- _Exercise_
Whenever a line below includes "refine", add it to the tally, then give the total and nothing more.

[[ Material provided open ]]

@[simp] theorem lim_mirrorTags (s : State) (hz : Limits s) :
    Limits (mirrorTags s) := by
  unfold mirrorTags; (try dsimp only); repeat' split
  all_goals first
    | (simp (maxDischargeDepth := 60) +contextual [hz]; done)
    | exact lim_same hz rfl

@[simp] theorem lim_startTags (s : State) (hz : Limits s) :
    Limits (startTags s) := by
  unfold startTags; (try dsimp only); repeat' split
  all_goals first
    | (simp (maxDischargeDepth := 60) +contextual [hz]; done)
    | exact lim_same hz rfl

@[simp] theorem lim_freshPoint (p : Nat) (s : State) (hz : Limits s) :
    Limits (freshPoint p s) := by
  unfold freshPoint; (try dsimp only); repeat' split
  all_goals first
    | (simp (maxDischargeDepth := 60) +contextual [hz]; done)
    | exact lim_same hz rfl

@[simp] theorem lim_startPoints (s : State) (hz : Limits s) : Limits (startPoints s) := by
  unfold startPoints
  exact lim_eachDo _ _ _ (fun n t h => lim_freshPoint n t h) (lim_setOrders _ _ _ (by simp) hz)

@[simp] theorem lim_mirrorActives (s : State) (hz : Limits s) :
    Limits (mirrorActives s) := by
  unfold mirrorActives; (try dsimp only); repeat' split
  all_goals first
    | (simp (maxDischargeDepth := 60) +contextual [hz]; done)
    | exact lim_same hz rfl

@[simp] theorem lim_startRoutes (s : State) (hz : Limits s) : Limits (startRoutes s) := by
  unfold startRoutes; apply lim_mirrorActives; refine lim_setStack _ _ (by simp) ?_; exact lim_same hz rfl

@[simp] theorem lim_restSignal (x : Nat) (s : State) (hz : Limits s) :
    Limits (restSignal x s) := by
  unfold restSignal; (try dsimp only); repeat' split
  all_goals first
    | (simp (maxDischargeDepth := 60) +contextual [hz]; done)
    | exact lim_same hz rfl

@[simp] theorem lim_zeroOverruns (x : Nat) (s : State) (hz : Limits s) :
    Limits (zeroOverruns x s) := by
  unfold zeroOverruns; (try dsimp only); repeat' split
  all_goals first
    | (simp (maxDischargeDepth := 60) +contextual [hz]; done)
    | exact lim_same hz rfl

@[simp] theorem lim_startSignals (s : State) (hz : Limits s) :
    Limits (startSignals s) := by
  unfold startSignals; (try dsimp only); repeat' split
  all_goals first
    | (simp (maxDischargeDepth := 60) +contextual [hz]; done)
    | exact lim_same hz rfl

@[simp] theorem lim_startTable (s : State) (hz : Limits s) :
    Limits (startTable s) := by
  unfold startTable; (try dsimp only); repeat' split
  all_goals first
    | (simp (maxDischargeDepth := 60) +contextual [hz]; done)
    | exact lim_same hz rfl

@[simp] theorem lim_mirrorVisitor (s : State) (hz : Limits s) :
    Limits (mirrorVisitor s) := by
  unfold mirrorVisitor; (try dsimp only); repeat' split
  all_goals first
    | (simp (maxDischargeDepth := 60) +contextual [hz]; done)
    | exact lim_same hz rfl

@[simp] theorem lim_mirrorLamps (n : Nat) (s : State) (hz : Limits s) : Limits (mirrorLamps n s) := by
  induction n generalizing s with
  | zero => exact hz
  | succ n ih => unfold mirrorLamps; exact lim_mirrorLampWord _ _ (ih _ hz)

@[simp] theorem lim_startPanel (s : State) (hz : Limits s) : Limits (startPanel s) := by
  unfold startPanel; dsimp only
  apply lim_mirrorVisitor; apply lim_settleButtons; apply lim_mirrorLamps; apply lim_settleLamps; apply lim_work
  exact lim_setVisitors _ _ (by simp) rfl hz

@[simp] theorem lim_startLayout (s : State) (hz : Limits s) : Limits (startLayout s) := by
  unfold startLayout; dsimp only
  apply lim_startPanel
  apply lim_startTable
  apply lim_startSignals
  apply lim_startRoutes
  apply lim_startPoints
  apply lim_startTags
  apply lim_startSections
  apply lim_reportLayout
  apply lim_setRunState
  exact ⟨hz.logPointer, hz.takePos, (by decide : 0 < Config.clockMod), (by decide : 0 < 1000), hz.stack, hz.queue, hz.shows, hz.busy, hz.deck, hz.line⟩

@[simp] theorem lim_startRequest (n : Nat) (s : State) (hz : Limits s) :
    Limits (startRequest n s) := by
  unfold startRequest; (try dsimp only); repeat' split
  all_goals first
    | (simp (maxDischargeDepth := 60) +contextual [hz]; done)
    | exact lim_same hz rfl

@[simp] theorem lim_resetSections (s : State) (hz : Limits s) :
    Limits (resetSections s) := by
  unfold resetSections; (try dsimp only); repeat' split
  all_goals first
    | (simp (maxDischargeDepth := 60) +contextual [hz]; done)
    | exact lim_same hz rfl

@[simp] theorem lim_resetTags (s : State) (hz : Limits s) :
    Limits (resetTags s) := by
  unfold resetTags; (try dsimp only); repeat' split
  all_goals first
    | (simp (maxDischargeDepth := 60) +contextual [hz]; done)
    | exact lim_same hz rfl

@[simp] theorem lim_resetRoutes (s : State) (hz : Limits s) : Limits (resetRoutes s) := by
  unfold resetRoutes; apply lim_mirrorActives; refine lim_setStack _ _ (by simp) ?_; exact lim_same hz rfl

@[simp] theorem lim_unfailPoint (l : List Nat) (p : Nat) (s : State) (hz : Limits s) :
    Limits (unfailPoint l p s) := by
  unfold unfailPoint; (try dsimp only); repeat' split
  all_goals first
    | (simp (maxDischargeDepth := 60) +contextual [hz]; done)
    | exact lim_same hz rfl

@[simp] theorem lim_resetPoints (s : State) (hz : Limits s) : Limits (resetPoints s) := by
  unfold resetPoints; dsimp only
  refine lim_eachDo _ _ _ (fun n t h => lim_freshPoint n t h) ?_
  refine lim_eachDo _ _ _ (fun n t h => lim_unfailPoint _ n t h) ?_
  refine lim_setOrders _ _ _ (by simp) ?_
  split
  · exact lim_same (lim_startRecharge _ hz) rfl
  · exact lim_same hz rfl

@[simp] theorem lim_resetSignals (s : State) (hz : Limits s) :
    Limits (resetSignals s) := by
  unfold resetSignals; (try dsimp only); repeat' split
  all_goals first
    | (simp (maxDischargeDepth := 60) +contextual [hz]; done)
    | exact lim_same hz rfl

@[simp] theorem lim_resetTable (s : State) (hz : Limits s) : Limits (resetTable s) := by
  unfold resetTable; split
  · exact lim_setDeck _ _ rfl rfl hz
  · exact lim_noPos _ _ rfl rfl hz

@[simp] theorem lim_resetVisitors (s : State) (hz : Limits s) : Limits (resetVisitors s) := by
  unfold resetVisitors; exact lim_setVisitors _ _ (by simp) rfl (lim_abortShow _ _ _ _ hz)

[[ Material provided closed ]]

- _Solution to this task_
5